#### [Task item]
Where the records below show a line containing "theorem answerOutput_takeFault_present (c", start copying; end with the line containing "theorem exec_keeps_host : ∃", and copy it too.
☆ ☆ ☆ ☆
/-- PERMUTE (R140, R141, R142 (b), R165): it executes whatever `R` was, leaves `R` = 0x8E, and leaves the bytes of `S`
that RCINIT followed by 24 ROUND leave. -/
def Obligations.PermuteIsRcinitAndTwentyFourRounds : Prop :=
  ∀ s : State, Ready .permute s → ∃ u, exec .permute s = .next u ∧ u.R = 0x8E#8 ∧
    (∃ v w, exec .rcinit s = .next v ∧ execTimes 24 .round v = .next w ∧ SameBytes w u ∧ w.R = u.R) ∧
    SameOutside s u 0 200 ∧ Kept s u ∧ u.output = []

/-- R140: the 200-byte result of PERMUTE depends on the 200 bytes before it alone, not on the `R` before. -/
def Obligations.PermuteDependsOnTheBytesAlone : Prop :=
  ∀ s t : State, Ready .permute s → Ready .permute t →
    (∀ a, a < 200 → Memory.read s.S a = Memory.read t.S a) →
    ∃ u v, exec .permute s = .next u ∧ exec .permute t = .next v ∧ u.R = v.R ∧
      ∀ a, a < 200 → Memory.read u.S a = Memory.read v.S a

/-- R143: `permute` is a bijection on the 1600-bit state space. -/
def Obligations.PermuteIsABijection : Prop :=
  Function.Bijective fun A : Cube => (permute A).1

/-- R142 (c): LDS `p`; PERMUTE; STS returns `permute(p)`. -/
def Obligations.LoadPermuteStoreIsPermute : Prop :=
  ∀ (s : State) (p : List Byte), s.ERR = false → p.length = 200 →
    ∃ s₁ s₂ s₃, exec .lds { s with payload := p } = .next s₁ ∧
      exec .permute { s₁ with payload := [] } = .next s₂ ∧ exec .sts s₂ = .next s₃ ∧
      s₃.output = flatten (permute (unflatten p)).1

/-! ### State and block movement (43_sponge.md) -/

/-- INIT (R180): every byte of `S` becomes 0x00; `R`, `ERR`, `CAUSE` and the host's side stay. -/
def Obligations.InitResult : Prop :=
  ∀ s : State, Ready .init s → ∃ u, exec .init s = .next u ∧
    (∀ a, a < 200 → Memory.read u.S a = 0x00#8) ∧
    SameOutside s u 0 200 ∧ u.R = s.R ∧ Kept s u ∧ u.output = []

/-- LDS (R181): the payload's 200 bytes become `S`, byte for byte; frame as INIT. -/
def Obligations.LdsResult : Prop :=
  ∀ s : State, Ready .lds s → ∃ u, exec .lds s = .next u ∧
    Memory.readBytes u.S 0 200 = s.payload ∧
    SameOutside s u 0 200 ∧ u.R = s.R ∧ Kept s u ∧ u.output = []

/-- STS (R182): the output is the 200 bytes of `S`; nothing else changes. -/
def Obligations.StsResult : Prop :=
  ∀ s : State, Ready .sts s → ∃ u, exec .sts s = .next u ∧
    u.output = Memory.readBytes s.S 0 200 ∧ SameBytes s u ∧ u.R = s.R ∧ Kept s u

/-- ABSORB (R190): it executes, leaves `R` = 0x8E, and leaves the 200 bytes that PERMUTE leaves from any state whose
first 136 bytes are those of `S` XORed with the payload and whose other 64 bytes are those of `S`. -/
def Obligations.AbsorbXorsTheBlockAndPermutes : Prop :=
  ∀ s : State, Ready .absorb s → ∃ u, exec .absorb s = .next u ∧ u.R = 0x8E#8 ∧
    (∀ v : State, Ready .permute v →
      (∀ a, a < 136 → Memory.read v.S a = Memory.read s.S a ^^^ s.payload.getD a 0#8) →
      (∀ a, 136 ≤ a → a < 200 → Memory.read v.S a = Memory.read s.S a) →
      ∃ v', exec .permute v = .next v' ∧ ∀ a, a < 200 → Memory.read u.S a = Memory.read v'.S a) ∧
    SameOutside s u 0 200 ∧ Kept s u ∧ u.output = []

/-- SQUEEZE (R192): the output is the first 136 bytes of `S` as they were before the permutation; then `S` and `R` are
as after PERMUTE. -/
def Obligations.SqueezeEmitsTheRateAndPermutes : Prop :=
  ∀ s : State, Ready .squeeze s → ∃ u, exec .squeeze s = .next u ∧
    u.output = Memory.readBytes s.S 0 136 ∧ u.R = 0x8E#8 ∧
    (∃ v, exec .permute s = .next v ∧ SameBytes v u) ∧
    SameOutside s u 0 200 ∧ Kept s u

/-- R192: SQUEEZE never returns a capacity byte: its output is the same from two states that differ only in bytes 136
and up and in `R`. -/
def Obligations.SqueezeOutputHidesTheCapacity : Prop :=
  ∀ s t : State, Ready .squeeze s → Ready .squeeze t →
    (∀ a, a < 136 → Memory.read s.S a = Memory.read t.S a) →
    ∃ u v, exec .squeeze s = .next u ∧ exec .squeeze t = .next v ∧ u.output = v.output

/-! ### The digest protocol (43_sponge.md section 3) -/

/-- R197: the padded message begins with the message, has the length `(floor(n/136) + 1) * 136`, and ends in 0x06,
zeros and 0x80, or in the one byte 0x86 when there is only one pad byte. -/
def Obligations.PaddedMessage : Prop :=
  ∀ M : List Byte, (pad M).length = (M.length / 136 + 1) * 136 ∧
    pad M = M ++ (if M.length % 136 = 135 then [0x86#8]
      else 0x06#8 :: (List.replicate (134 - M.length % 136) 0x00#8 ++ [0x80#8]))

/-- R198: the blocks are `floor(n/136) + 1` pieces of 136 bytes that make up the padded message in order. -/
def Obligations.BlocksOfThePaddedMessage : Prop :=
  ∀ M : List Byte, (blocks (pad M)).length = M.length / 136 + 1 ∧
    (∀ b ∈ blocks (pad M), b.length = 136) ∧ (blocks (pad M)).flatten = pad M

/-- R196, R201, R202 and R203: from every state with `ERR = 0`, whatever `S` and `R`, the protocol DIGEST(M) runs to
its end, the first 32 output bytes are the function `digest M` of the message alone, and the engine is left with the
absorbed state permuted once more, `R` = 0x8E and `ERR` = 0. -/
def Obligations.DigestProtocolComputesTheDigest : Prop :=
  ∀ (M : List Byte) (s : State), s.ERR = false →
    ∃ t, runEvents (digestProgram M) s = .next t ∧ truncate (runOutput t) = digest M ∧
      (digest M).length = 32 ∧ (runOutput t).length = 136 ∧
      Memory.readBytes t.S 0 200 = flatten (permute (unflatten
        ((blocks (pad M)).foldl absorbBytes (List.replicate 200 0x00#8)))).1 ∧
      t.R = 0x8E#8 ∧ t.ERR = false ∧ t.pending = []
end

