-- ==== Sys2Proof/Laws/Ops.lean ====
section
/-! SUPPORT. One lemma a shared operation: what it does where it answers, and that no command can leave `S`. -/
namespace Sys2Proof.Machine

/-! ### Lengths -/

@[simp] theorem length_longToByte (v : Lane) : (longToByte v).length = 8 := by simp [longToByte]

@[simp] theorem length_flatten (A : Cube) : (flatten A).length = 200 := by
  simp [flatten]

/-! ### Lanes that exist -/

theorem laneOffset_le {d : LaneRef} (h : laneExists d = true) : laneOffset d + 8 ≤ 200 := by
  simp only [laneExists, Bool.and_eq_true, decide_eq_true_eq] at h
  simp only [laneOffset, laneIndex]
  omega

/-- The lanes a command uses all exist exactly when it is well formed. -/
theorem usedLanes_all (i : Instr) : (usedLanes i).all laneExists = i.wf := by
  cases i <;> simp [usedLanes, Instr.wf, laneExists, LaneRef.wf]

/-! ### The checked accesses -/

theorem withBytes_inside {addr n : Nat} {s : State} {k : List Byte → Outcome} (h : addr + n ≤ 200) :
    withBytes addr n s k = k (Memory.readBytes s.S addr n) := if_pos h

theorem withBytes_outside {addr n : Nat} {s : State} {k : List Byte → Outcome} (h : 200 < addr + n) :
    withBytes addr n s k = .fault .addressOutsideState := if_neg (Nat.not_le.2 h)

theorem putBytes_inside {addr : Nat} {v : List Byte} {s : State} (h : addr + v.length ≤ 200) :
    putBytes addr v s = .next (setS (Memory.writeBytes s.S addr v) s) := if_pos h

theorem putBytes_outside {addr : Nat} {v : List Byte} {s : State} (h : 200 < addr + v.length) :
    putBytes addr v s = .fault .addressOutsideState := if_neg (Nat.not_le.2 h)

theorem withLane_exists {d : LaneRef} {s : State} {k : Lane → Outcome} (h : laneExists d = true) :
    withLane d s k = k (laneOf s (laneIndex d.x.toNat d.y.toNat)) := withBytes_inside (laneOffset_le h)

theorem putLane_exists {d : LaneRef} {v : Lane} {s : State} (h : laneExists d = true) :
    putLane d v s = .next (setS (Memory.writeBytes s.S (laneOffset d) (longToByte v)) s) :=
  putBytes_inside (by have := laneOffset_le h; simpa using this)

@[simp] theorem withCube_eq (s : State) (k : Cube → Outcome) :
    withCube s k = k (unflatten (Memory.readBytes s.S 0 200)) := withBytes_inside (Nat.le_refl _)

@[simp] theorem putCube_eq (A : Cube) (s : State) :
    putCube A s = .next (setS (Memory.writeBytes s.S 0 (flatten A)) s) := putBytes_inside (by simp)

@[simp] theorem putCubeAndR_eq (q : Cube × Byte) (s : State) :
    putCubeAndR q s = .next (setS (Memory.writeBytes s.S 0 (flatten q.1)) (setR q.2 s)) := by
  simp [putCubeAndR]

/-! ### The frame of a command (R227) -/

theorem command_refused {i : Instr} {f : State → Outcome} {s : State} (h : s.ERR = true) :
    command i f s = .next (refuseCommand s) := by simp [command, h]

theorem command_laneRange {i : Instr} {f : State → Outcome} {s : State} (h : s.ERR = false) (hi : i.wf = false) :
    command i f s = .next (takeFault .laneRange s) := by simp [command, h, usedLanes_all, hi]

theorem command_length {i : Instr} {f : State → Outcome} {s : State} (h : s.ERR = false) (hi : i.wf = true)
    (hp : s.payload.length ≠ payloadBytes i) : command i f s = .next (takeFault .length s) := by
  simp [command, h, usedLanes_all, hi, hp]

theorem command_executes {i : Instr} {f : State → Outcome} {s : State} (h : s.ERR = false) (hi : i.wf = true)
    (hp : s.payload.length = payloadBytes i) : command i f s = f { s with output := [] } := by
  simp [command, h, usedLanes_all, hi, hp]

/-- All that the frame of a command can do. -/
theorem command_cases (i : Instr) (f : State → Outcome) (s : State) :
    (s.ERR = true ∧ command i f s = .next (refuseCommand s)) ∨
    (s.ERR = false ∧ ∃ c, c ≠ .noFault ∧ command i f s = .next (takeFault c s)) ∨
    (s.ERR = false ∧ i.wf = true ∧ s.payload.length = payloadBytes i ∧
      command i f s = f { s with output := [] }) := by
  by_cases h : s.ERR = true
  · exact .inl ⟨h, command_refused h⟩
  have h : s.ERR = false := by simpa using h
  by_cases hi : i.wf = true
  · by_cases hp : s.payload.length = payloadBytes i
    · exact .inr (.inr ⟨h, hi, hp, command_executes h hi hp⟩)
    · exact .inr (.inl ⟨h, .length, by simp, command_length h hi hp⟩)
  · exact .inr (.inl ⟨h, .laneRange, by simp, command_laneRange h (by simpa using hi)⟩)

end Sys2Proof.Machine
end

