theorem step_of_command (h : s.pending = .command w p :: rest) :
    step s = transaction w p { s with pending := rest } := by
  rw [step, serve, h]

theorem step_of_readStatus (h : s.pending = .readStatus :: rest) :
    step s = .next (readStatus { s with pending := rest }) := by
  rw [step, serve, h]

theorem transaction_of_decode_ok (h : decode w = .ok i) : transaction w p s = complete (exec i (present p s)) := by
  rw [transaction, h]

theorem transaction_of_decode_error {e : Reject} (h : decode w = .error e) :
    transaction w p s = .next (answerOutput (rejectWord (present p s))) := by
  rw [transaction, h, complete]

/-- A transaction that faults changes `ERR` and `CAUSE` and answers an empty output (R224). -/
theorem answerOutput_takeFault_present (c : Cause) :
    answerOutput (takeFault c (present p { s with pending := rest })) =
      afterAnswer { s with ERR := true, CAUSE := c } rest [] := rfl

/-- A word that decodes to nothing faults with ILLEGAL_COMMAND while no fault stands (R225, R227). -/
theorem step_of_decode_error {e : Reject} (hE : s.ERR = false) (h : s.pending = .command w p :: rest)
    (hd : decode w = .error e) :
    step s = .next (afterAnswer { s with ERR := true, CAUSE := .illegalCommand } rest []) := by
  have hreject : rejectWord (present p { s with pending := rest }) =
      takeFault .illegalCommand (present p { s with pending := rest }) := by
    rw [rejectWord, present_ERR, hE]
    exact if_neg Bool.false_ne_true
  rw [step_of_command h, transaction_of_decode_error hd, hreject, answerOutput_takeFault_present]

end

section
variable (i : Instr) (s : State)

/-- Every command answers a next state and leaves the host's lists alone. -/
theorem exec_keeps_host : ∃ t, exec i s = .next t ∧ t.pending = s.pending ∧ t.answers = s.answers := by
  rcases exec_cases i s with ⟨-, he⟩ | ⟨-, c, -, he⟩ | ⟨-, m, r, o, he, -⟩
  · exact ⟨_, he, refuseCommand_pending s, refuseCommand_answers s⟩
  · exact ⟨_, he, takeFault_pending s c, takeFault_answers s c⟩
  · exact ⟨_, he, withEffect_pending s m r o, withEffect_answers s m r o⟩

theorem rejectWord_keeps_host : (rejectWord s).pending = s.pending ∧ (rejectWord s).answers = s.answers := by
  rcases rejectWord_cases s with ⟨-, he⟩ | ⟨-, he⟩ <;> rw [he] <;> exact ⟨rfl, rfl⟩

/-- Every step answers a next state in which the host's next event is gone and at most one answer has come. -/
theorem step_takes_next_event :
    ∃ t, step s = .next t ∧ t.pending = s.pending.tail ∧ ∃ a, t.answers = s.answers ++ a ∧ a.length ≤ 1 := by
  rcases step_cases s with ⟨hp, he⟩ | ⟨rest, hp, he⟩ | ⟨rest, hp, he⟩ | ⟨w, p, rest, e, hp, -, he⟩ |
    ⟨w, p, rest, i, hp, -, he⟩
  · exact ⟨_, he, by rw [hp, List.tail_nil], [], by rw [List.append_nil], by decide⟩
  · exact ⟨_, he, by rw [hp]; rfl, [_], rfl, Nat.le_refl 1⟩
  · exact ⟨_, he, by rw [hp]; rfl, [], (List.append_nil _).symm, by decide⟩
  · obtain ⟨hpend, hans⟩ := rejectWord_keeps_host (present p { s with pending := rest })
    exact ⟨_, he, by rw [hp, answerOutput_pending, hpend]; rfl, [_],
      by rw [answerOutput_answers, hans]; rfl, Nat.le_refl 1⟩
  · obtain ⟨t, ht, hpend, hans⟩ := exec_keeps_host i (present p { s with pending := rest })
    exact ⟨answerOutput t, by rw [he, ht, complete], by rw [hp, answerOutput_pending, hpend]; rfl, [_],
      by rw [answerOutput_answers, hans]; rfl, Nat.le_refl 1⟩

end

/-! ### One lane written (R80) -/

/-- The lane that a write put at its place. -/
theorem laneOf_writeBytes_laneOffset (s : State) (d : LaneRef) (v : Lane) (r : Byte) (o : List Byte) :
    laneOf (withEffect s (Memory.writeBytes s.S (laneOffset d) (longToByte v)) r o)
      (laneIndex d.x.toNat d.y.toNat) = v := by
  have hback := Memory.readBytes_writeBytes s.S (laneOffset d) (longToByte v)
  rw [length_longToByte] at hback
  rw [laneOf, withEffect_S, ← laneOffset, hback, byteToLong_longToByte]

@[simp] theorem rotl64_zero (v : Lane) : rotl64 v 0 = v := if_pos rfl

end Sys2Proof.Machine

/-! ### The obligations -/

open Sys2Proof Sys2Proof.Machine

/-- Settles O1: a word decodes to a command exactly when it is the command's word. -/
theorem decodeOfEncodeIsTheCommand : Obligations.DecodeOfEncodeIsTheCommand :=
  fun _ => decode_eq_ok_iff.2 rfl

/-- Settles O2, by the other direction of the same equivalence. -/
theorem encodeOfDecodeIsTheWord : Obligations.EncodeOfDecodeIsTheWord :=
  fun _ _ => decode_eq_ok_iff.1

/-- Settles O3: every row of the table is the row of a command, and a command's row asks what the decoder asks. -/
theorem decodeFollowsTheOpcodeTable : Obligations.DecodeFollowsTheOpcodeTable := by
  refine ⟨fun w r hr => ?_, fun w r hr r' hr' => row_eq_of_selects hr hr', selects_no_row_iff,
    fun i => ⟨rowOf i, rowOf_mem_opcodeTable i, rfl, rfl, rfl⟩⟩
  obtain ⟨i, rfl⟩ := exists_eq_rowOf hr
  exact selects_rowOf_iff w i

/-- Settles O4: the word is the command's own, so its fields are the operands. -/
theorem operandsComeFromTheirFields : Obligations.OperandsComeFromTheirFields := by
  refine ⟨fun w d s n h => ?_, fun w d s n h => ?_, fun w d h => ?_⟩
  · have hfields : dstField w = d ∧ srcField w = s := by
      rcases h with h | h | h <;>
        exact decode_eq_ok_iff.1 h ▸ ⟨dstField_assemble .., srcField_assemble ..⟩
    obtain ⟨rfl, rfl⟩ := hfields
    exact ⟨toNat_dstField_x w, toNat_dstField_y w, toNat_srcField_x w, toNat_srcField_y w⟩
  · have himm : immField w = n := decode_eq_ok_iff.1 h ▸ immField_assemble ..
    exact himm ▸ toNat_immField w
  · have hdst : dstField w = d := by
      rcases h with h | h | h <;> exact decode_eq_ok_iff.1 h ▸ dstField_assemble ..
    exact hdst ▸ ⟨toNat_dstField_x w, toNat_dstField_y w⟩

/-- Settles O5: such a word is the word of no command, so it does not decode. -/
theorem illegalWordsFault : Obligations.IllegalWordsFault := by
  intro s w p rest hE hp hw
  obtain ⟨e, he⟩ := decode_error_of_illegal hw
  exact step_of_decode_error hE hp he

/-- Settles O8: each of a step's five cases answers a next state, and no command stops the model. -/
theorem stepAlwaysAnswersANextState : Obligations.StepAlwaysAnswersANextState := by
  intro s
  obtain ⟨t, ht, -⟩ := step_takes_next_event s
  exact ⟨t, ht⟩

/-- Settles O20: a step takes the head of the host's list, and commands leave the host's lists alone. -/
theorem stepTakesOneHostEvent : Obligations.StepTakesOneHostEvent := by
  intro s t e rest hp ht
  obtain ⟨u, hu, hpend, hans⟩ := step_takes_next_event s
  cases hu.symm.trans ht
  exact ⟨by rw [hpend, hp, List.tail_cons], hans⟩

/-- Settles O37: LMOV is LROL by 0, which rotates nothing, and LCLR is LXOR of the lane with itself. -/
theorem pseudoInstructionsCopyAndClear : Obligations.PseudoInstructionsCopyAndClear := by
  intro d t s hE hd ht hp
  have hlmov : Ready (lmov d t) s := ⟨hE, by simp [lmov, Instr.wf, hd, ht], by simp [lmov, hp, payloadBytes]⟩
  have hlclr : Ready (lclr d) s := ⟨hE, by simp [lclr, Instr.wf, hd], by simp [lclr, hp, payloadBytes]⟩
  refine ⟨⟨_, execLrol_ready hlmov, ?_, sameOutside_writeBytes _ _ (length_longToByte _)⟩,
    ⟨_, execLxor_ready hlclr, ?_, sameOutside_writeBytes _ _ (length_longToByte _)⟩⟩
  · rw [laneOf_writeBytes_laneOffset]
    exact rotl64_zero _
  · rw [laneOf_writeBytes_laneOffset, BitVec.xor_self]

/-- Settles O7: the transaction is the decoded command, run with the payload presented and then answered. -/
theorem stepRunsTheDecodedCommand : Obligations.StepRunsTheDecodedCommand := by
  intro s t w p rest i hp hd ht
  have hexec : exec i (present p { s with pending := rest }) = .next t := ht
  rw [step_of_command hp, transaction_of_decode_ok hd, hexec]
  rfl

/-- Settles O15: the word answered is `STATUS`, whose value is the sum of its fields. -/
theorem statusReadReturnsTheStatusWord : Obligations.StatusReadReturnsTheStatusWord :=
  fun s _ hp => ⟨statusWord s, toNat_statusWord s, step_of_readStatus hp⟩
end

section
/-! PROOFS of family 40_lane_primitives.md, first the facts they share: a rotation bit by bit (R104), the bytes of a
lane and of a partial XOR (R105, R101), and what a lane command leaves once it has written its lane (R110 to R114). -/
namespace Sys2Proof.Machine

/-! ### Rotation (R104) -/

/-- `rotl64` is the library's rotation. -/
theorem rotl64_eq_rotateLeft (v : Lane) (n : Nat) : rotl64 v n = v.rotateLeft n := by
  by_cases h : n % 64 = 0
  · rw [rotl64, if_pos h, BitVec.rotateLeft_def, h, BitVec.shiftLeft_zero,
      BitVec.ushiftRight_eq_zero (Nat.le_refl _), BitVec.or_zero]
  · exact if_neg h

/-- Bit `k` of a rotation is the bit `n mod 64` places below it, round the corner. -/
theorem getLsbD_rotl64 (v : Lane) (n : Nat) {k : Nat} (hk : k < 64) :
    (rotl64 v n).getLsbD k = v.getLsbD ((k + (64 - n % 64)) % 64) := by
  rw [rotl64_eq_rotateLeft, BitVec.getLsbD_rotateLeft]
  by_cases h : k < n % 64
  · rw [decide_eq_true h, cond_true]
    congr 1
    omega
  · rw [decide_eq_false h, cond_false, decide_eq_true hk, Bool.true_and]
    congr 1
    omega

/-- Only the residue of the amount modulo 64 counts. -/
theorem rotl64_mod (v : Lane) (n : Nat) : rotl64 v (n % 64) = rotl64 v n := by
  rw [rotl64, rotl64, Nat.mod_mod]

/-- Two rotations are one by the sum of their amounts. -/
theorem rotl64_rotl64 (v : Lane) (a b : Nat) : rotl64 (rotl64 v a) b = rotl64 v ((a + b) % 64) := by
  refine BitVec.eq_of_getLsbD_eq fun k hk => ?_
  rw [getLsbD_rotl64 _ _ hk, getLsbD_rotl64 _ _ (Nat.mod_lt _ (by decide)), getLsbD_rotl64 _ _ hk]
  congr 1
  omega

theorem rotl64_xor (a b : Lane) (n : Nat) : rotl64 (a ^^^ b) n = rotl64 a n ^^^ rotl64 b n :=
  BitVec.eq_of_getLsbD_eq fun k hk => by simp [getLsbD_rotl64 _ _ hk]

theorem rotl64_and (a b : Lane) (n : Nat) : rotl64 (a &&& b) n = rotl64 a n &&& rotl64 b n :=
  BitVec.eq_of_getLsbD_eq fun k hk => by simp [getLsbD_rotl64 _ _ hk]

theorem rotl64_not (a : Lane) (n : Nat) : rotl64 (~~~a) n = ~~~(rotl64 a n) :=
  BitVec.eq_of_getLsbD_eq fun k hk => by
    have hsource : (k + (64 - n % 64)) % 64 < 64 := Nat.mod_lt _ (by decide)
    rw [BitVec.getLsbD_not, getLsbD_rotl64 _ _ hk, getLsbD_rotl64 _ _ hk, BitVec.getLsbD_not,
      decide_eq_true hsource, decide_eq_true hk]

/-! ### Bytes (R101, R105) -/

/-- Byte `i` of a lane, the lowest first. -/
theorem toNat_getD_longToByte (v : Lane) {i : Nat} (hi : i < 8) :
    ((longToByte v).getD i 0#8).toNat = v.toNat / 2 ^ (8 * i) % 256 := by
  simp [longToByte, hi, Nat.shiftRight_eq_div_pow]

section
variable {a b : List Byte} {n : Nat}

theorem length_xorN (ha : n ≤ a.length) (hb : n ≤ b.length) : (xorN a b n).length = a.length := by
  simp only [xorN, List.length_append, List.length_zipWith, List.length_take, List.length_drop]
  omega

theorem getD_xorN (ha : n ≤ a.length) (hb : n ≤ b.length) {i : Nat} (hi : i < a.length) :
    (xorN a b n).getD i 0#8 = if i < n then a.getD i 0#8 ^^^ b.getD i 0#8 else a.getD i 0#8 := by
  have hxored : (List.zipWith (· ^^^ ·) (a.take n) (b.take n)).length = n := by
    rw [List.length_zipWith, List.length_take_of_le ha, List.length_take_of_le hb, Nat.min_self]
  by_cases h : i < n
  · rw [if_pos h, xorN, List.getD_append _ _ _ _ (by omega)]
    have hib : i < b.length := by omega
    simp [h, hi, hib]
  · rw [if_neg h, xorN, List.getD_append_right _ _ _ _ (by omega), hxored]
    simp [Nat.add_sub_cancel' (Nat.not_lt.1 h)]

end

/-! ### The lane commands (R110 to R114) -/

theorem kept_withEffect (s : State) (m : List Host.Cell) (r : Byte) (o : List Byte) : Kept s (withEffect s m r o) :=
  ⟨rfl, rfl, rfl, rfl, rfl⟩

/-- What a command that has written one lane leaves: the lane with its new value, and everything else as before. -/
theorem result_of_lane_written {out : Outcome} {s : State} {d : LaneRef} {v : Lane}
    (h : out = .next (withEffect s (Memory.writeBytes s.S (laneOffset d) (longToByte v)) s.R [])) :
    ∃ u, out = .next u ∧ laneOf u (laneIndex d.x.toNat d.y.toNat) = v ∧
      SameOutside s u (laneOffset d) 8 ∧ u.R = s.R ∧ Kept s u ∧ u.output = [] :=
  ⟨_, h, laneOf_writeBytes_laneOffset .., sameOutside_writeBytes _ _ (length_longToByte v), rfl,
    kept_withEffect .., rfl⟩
☆ ☆ ☆ ☆
#### [Result of the exercise]
theorem answerOutput_takeFault_present (c : Cause) :
    answerOutput (takeFault c (present p { s with pending := rest })) =
      afterAnswer { s with ERR := true, CAUSE := c } rest [] := rfl

/-- A word that decodes to nothing faults with ILLEGAL_COMMAND while no fault stands (R225, R227). -/
theorem step_of_decode_error {e : Reject} (hE : s.ERR = false) (h : s.pending = .command w p :: rest)
    (hd : decode w = .error e) :
    step s = .next (afterAnswer { s with ERR := true, CAUSE := .illegalCommand } rest []) := by
  have hreject : rejectWord (present p { s with pending := rest }) =
      takeFault .illegalCommand (present p { s with pending := rest }) := by
    rw [rejectWord, present_ERR, hE]
    exact if_neg Bool.false_ne_true
  rw [step_of_command h, transaction_of_decode_error hd, hreject, answerOutput_takeFault_present]

end

section
variable (i : Instr) (s : State)

/-- Every command answers a next state and leaves the host's lists alone. -/
theorem exec_keeps_host : ∃ t, exec i s = .next t ∧ t.pending = s.pending ∧ t.answers = s.answers := by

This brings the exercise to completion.